More 300 people fighting five fires along the U.S. Highway 2 corridor

The Latest 

-The Lazier Creek 3 Fire is listed at 1,145 acres and 30 percent contained.

307 firefighters have been assigned to the five fires west of Kalispell

-Rising temperatures could complicate firefighting efforts 

Updated: July 13, 9:30 a.m.

Cooler temperatures have helped more than 300 firefighters west of Kalispell get a grip on five lightning-caused wildfires burning along U.S. Highway 2.

As of Thursday morning, the largest of the blazes, the Lazier Creek 3 Fire near Middle Thompson Lake, had scorched 1,145 acres and was 30 percent contained. Yesterday, firefighters constructed containment line along the south and east flanks of the blaze and today they will start working on the northwest side of the fire. Firefighters have also been trying to douse spot fires that have emerged from the main blaze.
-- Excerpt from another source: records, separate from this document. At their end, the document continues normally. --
/-- Point addition. -/
def Curve.add (c : Curve) : Point → Point → Point
  | none, q => q
  | p, none => p
  | some (x1, y1), some (x2, y2) =>
    if x1 = x2 ∧ (y1 + y2) % c.p = 0 then none
    else
      let l := if x1 = x2 then (3 * x1 * x1 + (c.p - 3)) * invMod c.p (2 * y1) % c.p
        else (y2 + c.p - y1) * invMod c.p (x2 + c.p - x1) % c.p
      let x3 := (l * l + 2 * c.p - x1 - x2) % c.p
      some (x3, (l * (x1 + c.p - x3) + c.p - y1) % c.p)

/-- Scalar multiple, over `k` bits of the scalar. -/
def Curve.mulN (c : Curve) : Nat → Nat → Point → Point
  | 0, _, _ => none
  | k + 1, e, q => c.add (if e % 2 = 1 then q else none) (c.mulN k (e / 2) (c.add q q))

/-- Scalar multiple. -/
def Curve.mul (c : Curve) (e : Nat) (q : Point) : Point := c.mulN 384 e q

/-- The point is on the curve and not at infinity. -/
def Curve.valid (c : Curve) (x y : Nat) : Bool :=
  decide (x < c.p ∧ y < c.p) && y * y % c.p == (x * x * x + (c.p - 3) * x + c.b) % c.p

/-- The public point of a private scalar, X ‖ Y. -/
def Curve.pub (c : Curve) (d : Nat) : List Byte :=
  match c.mul d (some (c.gx, c.gy)) with
  | some (x, y) => beB c.bytes x ++ beB c.bytes y
  | none => []

/-- The leftmost bits of a digest as an integer, at most as long as the order. -/
def Curve.digestInt (c : Curve) (h : List Byte) : Nat := ofBe (h.take c.bytes)

/-- ECDSA verification of r ‖ s over a digest with public key X ‖ Y. -/
def Curve.verify (c : Curve) (pub sig h : List Byte) : Bool :=
  let x := ofBe (pub.take c.bytes)
  let y := ofBe (pub.drop c.bytes)
  let r := ofBe (sig.take c.bytes)
  let s := ofBe (sig.drop c.bytes)
  if c.valid x y = false ∨ r = 0 ∨ s = 0 ∨ r ≥ c.n ∨ s ≥ c.n then false
  else
    let w := invMod c.n s
    match c.add (c.mul (c.digestInt h * w % c.n) (some (c.gx, c.gy))) (c.mul (r * w % c.n) (some (x, y))) with
    | some (px, _) => px % c.n == r
    | none => false

/-- ECDSA signature with a given nonce, r ‖ s. -/
def Curve.signWith (c : Curve) (d k : Nat) (h : List Byte) : List Byte :=
  match c.mul k (some (c.gx, c.gy)) with
  | none => []
  | some (x, _) =>
    let r := x % c.n
    beB c.bytes r ++ beB c.bytes (invMod c.n k * (c.digestInt h + r * d) % c.n)

/-- The RFC 6979 search for a nonce in range: at most `n` candidates. -/
def rfcLoop (c : Curve) (hm : List Byte → List Byte → List Byte) : Nat → List Byte → List Byte → Nat
  | 0, _, _ => 1
  | n + 1, k, v =>
    let v := hm k v
    let t := ofBe (v.take c.bytes)
    if t ≠ 0 ∧ t < c.n then t
    else
      let k := hm k (v ++ [0])
      rfcLoop c hm n k (hm k v)

/-- The RFC 6979 nonce: HMAC over SHA-256 for P-256, over SHA-384 for P-384. -/
def Curve.nonce (c : Curve) (d : Nat) (h : List Byte) : Nat :=
  let hm := if c.bytes = 32 then hmacWith sha256 64 else hmacWith sha384 128
  let x := beB c.bytes d ++ beB c.bytes (c.digestInt h % c.n)
  let v := List.replicate c.bytes (0x01 : Byte)
  let k := hm (List.replicate c.bytes 0) (v ++ [0] ++ x)
  let v := hm k v
  let k := hm k (v ++ [1] ++ x)
  rfcLoop c hm 64 k (hm k v)

/-- ECDSA signature with the nonce of RFC 6979, r ‖ s. -/
def Curve.sign (c : Curve) (d : Nat) (h : List Byte) : List Byte := c.signWith d (c.nonce d h) h
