/-- The ledger a ring reading belongs to, or the status that ends it (R84, R87, R88). `spot`: where the lookup meets a parity error. -/
def State.classify (s : State) (r : Reading) (spot : Nat) : Sum Nat Nat × State :=
  match r.hint with
  | some l =>
    if s.ownsLedger r.tenant l ∧ s.ledExists l ∧ lstate (s.led l) 0 ∧ ledTitle (s.led l) = r.title then (.inl l, s) else (.inr 0x23, s)
  | none =>
    match s.hashError r.title r.tenant spot with
    | some b => (.inr 0x32, s.hashParity b)
    | none => match s.hashLookup r.title r.tenant with
      | .hit l => if s.ledExists l then (.inl l, s) else (.inr 0x23, s)
      | .miss => (.inr 0x23, s)
      | .repairing => (.inr 0x32, s)

/-- Classification of a ring reading, tag allocation and the key fetch's lookup (R84 to R88, R91, R95). -/
def execClassify (ring slot spot : Nat) (s : State) : Res :=
  let k := ring * 65536 + slot
  let r := tget {} s.pip.pre k
  .next (if r = {} ∨ r.stage ≠ 1 then s
    else match s.classify r spot with
      | (.inr st, s) => s.endPre k st 0
      | (.inl l, s) =>
        if (s.routeTask r.tenant 0).isNone then s.endPre k 0x23 0
        else
          let rd := { r with ledger := some l, stage := 2 }
          let s := { s with pip := { s.pip with pre := tput {} s.pip.pre k rd } }
          match s.allocTag rd (decide (r.prio ≤ 1)) with
          | (.inr reason, s) => s.endPre k 0x24 reason
          | (.inl i, s) => ({ s with pip := { s.pip with pre := tput {} s.pip.pre k {} } } : State).keyFetch i)

/-! ### Field frames (R121) -/

/-- Frames an ingest queue holds: 256 per lane, 128 per radio. -/
def ingestCap (port : Nat) : Nat := if port < 4 then 256 else 128

/-- A field frame is dropped (R121). -/
def State.fieldDrop (s : State) (tenant : Nat) : State := (s.fsat PIP_T_FIELDDROP.COUNT tenant).signal 1030 (leB 2 tenant)

/-- A lane or radio hands a reading to its ingest queue after its node-table lookup: the tenant must be ON, the node and the ledger its own, the
ledger one of LDG_COUNT's, and the route must name a parse task (R31, R41, R121, R129). A reading refused here has no tag: it is only counted. -/
def State.ingest (s : State) (port : Nat) (r : Reading) : State :=
  let l := r.ledger.getD 0
  if s.tenOn r.tenant = false then s.countEnd r.tenant 0x22
  else if r.node.any (fun n => !s.ten.active.ownsNode r.tenant n) ∨ s.ownsLedger r.tenant l = false ∨ s.ledExists l = false ∨ (s.routeTask r.tenant 0).isNone then
    (s.protCount r.tenant).countEnd r.tenant 0x23
  else
    let q := tget [] s.pip.ingest port
    if q.length ≥ ingestCap port then s.fieldDrop r.tenant
    else { s with pip := { s.pip with ingest := tput [] s.pip.ingest port (q ++ [r]) } }

/-- The head of an ingest queue is offered for a tag; when that fails and its 10 ms are over, it is dropped (R121). -/
def execIngestQueueOffer (port : Nat) (expired : Bool) (s : State) : Res :=
  .next (match tget [] s.pip.ingest port with
    | [] => s
    | r :: rest =>
      let pop := fun (s : State) => { s with pip := { s.pip with ingest := tput [] s.pip.ingest port rest } }
      match s.allocTag r false with
      | (.inl i, s) => (pop s).keyFetch i
      | (.inr _, s) => if expired then (pop s).fieldDrop r.tenant else s)

/-! ### Unwrap (R96, R97, R117, R391) -/

/-- The unwrap of a ledger's blob ends (R96, R391); the answer of one that no reading waits for any more is discarded (R93, R118). -/
def execKeyUnwrapDone (ledger : Nat) (s : State) : Res :=
  .next (match s.pip.fills.find? (fun f => f.ledger == ledger) with
    | none => s
    | some f =>
      if f.dead then (s.fillDrop f).fsat PIP_LATE.COUNT 0
      else match s.keyAt (hSlot f.handle) (hGen f.handle) with
      | none => s.fillEnd f 0x14 none
      | some k =>
        let t := (s.ledgerOwner ledger).getD 0
        match blobOpen k (s.mread (s.blobAddr ledger) 64) (some (lget (s.led ledger) L.BLOB % 256)) ledger t with
        | none => s.fillEnd f 0x15 none
        | some (p, suite, akMode) =>
          let m := meterKeyOf k p suite akMode
          let s := s.cacheUse { ledger := ledger, blobGen := lget (s.led ledger) L.BLOB % 256, handle := f.handle, encKey := m.1, authKey := m.2.1, suite := m.2.2 }
          s.fillEnd f 0 (some m))

/-- The slot was busy and refused the unwrap: it is asked again, or after the last attempt the fill ends with TIMEOUT (R117; log entry 16). One that
no reading waits for any more is not asked again (R118). -/
def execKeyUnwrapRetry (ledger : Nat) (s : State) : Res :=
  .next (match s.pip.fills.find? (fun f => f.ledger == ledger) with
    | none => s
    | some f =>
      if f.dead then s.fillDrop f
      else if f.tries < s.fget PIP_RETRY_KEY.TRIES then
        { s with pip := { s.pip with fills := s.pip.fills.map (fun x => if x = f then { f with tries := f.tries + 1 } else x) } }
      else s.fillEnd f 0x20 none)

/-! ### Decryption (R100 to R102) and the replay filter (R103) -/

/-- What the decrypt stage finds. -/
inductive Dec where
  /-- The stage ends the reading; `unsupp` counts PIP_T_UNSUPP. -/
  | stop (status : Nat) (unsupp : Bool)
  | raw
  | ok (ic : Nat) (plain : List Byte)
deriving DecidableEq, Repr

/-- A BER length at the front of bytes: its value and what follows. -/
def berLen (b : List Byte) : Option (Nat × List Byte) :=
  match b with
  | [] => none
  | x :: t =>
    let v := x.toNat
    if v < 0x80 then some (v, t)
    else if v = 0x80 ∨ v > 0x84 ∨ t.length < v - 0x80 then none
    else some (ofBe (t.take (v - 0x80)), t.drop (v - 0x80))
The Eastern Montana Type II Incident Management Team has also been battling four smaller fires. The Rogers Mountain Fire had burned 78 acres and was 49 percent contained, as of Thursday morning. Firefighters have been digging containment lines around the blaze and laying water hoses in an effort to extinguish hot spots. The 15-acre Grubb Fire, located north of Pleasant Valley, was listed as 100 percent contained and firefighters were starting to mop up the fire on Thursday. The NW Meadow Peak Fire has burned 11.5 acres and was listed as 79 percent contained. And the 2645 Fire had scorched 3.25 acres and was 50 percent contained.

Fire managers said they expect temperatures to continue to rise through the end of the week and into the weekend. The National Weather Service was predicting temperatures in the 80s and 90s for the next few days.

The five fires west of Kalispell have resulted in a handful of closures, most notably, the Thompson River Road from the junction with U.S. Highway 2 to mile marker 28.

The five fires west of Kalispell were first discovered on Sunday and forced the evacuation of a handful of remote cabins, including the Bend Ranger Station.

This story will be updated when additional information becomes available.